Description of the task: Please set down exactly the lines of the listing below from the line containing "def Tandem.banks (t" through the line containing "namespace State", both lines included, leaving out all other lines.

Supplied data:
-- ==== Sys2Proof/Machine/MemOps.lean ====
section
/-! DEFINITION. Loads, stores, cache control and ordering, 0x68 to 0x72 (R251 to R263), and the device steps that
perform them: L1_FILL, STORE_PERFORM, LINE_WRITEBACK, LOAD_RETURN. -/

namespace Sys2Proof.Machine

/-- Two runs of keys overlap. -/
def overlaps (a n b m : Nat) : Bool := decide (a < b + m ∧ b < a + n)

/-- The location is in the core's own slice, reached through the global window. -/
def Loc.ownWindow (l : Loc) (c : Nat) : Bool :=
  match l with
  | .slice t _ w => w && t == c
  | .phys _ => false

/-- The location is in the core's own slice, reached through the private alias. -/
def Loc.ownAlias (l : Loc) (c : Nat) : Bool :=
  match l with
  | .slice t _ w => !w && t == c
  | .phys _ => false

/-- The access width of an atomic in bits (R265). -/
def atomWidth (fn : AtomFn) (t : Ty) : Nat := if fn.packed then 2 * t.width else t.width

/-- Bytes at one location an atomic touches. -/
def Atom.bytes (a : Atom) : Nat :=
  match a.kind with
  | .casq => 16
  | .cas | .red => a.ty.width / 8
  | _ => atomWidth a.fn a.ty / 8

/-- Bytes an atomic touches from its key on. -/
def Atom.span (a : Atom) : Nat := a.bytes * a.ops.length

/-- A die-wide release, whose ordered write follows every earlier write of its die (R167). -/
def dieRel (r : Option Scope) : Bool := match r with | some .die | some .pkg | some .pod => true | _ => false

/-! ## The load-store queue of a tandem (R129) -/

/-- The banks of a load-store queue that n bytes at a key use: member (address bits 9:7) mod the count of members, and the
next granule's where the access spans two (R129). -/
def Tandem.banks (t : Tandem) (key n : Nat) : List Nat :=
  [key / 128 % 8 % t.members.length, (key + n - 1) / 128 % 8 % t.members.length]

/-- The entry lies in a bank. -/
def Tandem.inBank (t : Tandem) (b key n : Nat) : Bool := (t.banks key n).contains b

namespace State

/-! ## What a load returns (R89, R158, R169, R170) -/

/-- The byte of the youngest store of the cassette on its way to a key (R169). -/
def pendByte (s : State) (k key : Nat) : Option Byte :=
  (s.pend.reverse.find? (fun p => casOf p.core == k && p.blk.isNone && decide (p.key ≤ key ∧ key < p.key + p.data.length))).bind
    (fun p => p.data[key - p.key]?)

/-- The byte at a key as the cassette's path to the home gives it. -/
def pathByte (s : State) (c key : Nat) : Byte := (s.pendByte (casOf c) key).getD (s.byte key)

/-- The L1 line that may serve a core's load (R169, R170). -/
def l1Line (s : State) (c key : Nat) : Option L1Line :=
  let k := s.cas (casOf c)
  if k.l1co = 0 then none
  else k.lines.find? (fun l => l.line == key / 128 && !l.bars.contains c)

/-- The byte of a core's own slice through the global window (R88): what it held before the oldest alias store there that
the window has not seen. (DESIGN CHOICE, log 13) -/
def windowByte (s : State) (c key : Nat) : Byte :=
  match s.pendByte (casOf c) key with
  | some b => b
  | none => ((s.core c).windows.reverse.findSome? (fun w =>
      if w.1 ≤ key then w.2[key - w.1]? else none)).getD (s.byte key)

/-- Bytes of a slice change other than through its owner's alias: the owner's window sees them, and every alias store
made before the last one there (R158, R166). (DESIGN CHOICE, log 13) -/
def catchUp (s : State) (key n : Nat) : State :=
  if key < sliceBase then s
  else
    let c := (key - sliceBase) / 2 ^ 19
    let x := s.core c
    let meets := fun (w : Nat × List Byte) => overlaps w.1 w.2.length key n
    if x.windows.any meets then s.setCore c { x with windows := x.windows.takeWhile (fun w => !meets w) } else s

/-- The tandem a core runs as its leader. -/
def tandem? (s : State) (c : Nat) : Option Tandem := (s.core c).run.bind (·.tandem)

/-- The place of the youngest older store through the own window, of those in a tandem's load-store queue, that an access of n
bytes at a key takes bytes from (R129). -/
def heldPlace (s : State) (c key n : Nat) : Option Nat :=
  (s.tandem? c).bind (fun t =>
    (s.pend.reverse.find? (fun p => p.core == c && p.blk.any (fun b => !tagAfter b t.now) && p.window
      && overlaps p.key p.data.length key n)).bind (·.blk))

/-- The byte of the youngest older store of a tandem that has not left its load-store queue, through the same window
(R129, R130). An access through the own window that takes bytes from a store there, at a place, sees the alias stores that
precede it too (R153). -/
def heldByte (s : State) (c : Nat) (window : Bool) (upTo : Option Nat) (key : Nat) : Option Byte :=
  match s.tandem? c with
  | none => none
  | some t =>
    (s.pend.reverse.find? (fun p => p.core == c
      && p.blk.any (fun b => !tagAfter b t.now && (p.window == window || (window && upTo.any (fun u => !tagAfter b u))))
      && decide (p.key ≤ key ∧ key < p.key + p.data.length))).bind (fun p => p.data[key - p.key]?)

/-- A load of n bytes at each of some keys through its core's own window: alias stores become visible there in their order,
and a part of the newest may still be unseen (R88, R158). A load that takes bytes from a store on its way, which every
alias store there precedes, sees those stores too (R153). (DESIGN CHOICE, log 13) -/
def seeWindow (s : State) (c : Nat) (acc : List (Nat × Nat)) : State :=
  let x := s.core c
  if acc.isEmpty || x.windows.isEmpty then s
  else
    let s := s.setCore c { x with windows := x.windows.take (Config.windowLag s.fresh) }
    acc.foldl (fun s a =>
      if (List.range a.2).any (fun i => (s.pendByte (casOf c) (a.1 + i)).isSome) || (s.heldPlace c a.1 a.2).isSome then
        s.catchUp a.1 a.2
      else s) s

/-- Bytes of memory have changed: a group whose descriptor no longer has VALID set is gone, and starts anew when software
sets VALID again (R108, R109, R112). The hold entries of its earlier requests stay, and end as they would have. (DEDUCED, log 86) -/
def closeGroups (s : State) (key n : Nat) : State :=
  if s.groups.isEmpty then s
  else { s with groups := s.groups.filter (fun e => !overlaps e.1 8 key n || s.num e.1 8 / 2 ^ 63 == 1) }

/-- Bytes of memory have changed: a channel whose next slot had a header with a wrong mark there looks at it again (R38,
R425). -/
def recount (s : State) (key n : Nat) : State :=
  (s.chans.filter (fun e => e.2.await.any (fun h => overlaps h 16 key n))).foldl (fun s e => s.planNow (.slotCount e.1)) s

/-- An agent other than the owner through its alias writes bytes of memory. (DEDUCED, log 86) -/
def landBytes (s : State) (key : Nat) (data : List Byte) : State :=
  (((s.setBytes key data).catchUp key data.length).closeGroups key data.length).recount key data.length

/-- A byte as a load of core c sees it. (DESIGN CHOICE, log 5; DESIGN CHOICE, log 13) -/
def loadByte (s : State) (c : Nat) (cached window : Bool) (upTo : Option Nat) (key : Nat) : Byte :=
  match s.heldByte c (window && decide ((key - sliceBase) / 2 ^ 19 = c)) upTo key with
  | some b => b
  | none =>
    if sliceBase ≤ key then
      if (key - sliceBase) / 2 ^ 19 = c then (if window then s.windowByte c key else s.byte key) else s.pathByte c key
    else
      match (if cached then s.l1Line c key else none) with
      | some l => l.data.extractLsb' (8 * (key % 128)) 8
      | none => s.pathByte c key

Result for this task:
def Tandem.banks (t : Tandem) (key n : Nat) : List Nat :=
  [key / 128 % 8 % t.members.length, (key + n - 1) / 128 % 8 % t.members.length]

/-- The entry lies in a bank. -/
def Tandem.inBank (t : Tandem) (b key n : Nat) : Bool := (t.banks key n).contains b

namespace State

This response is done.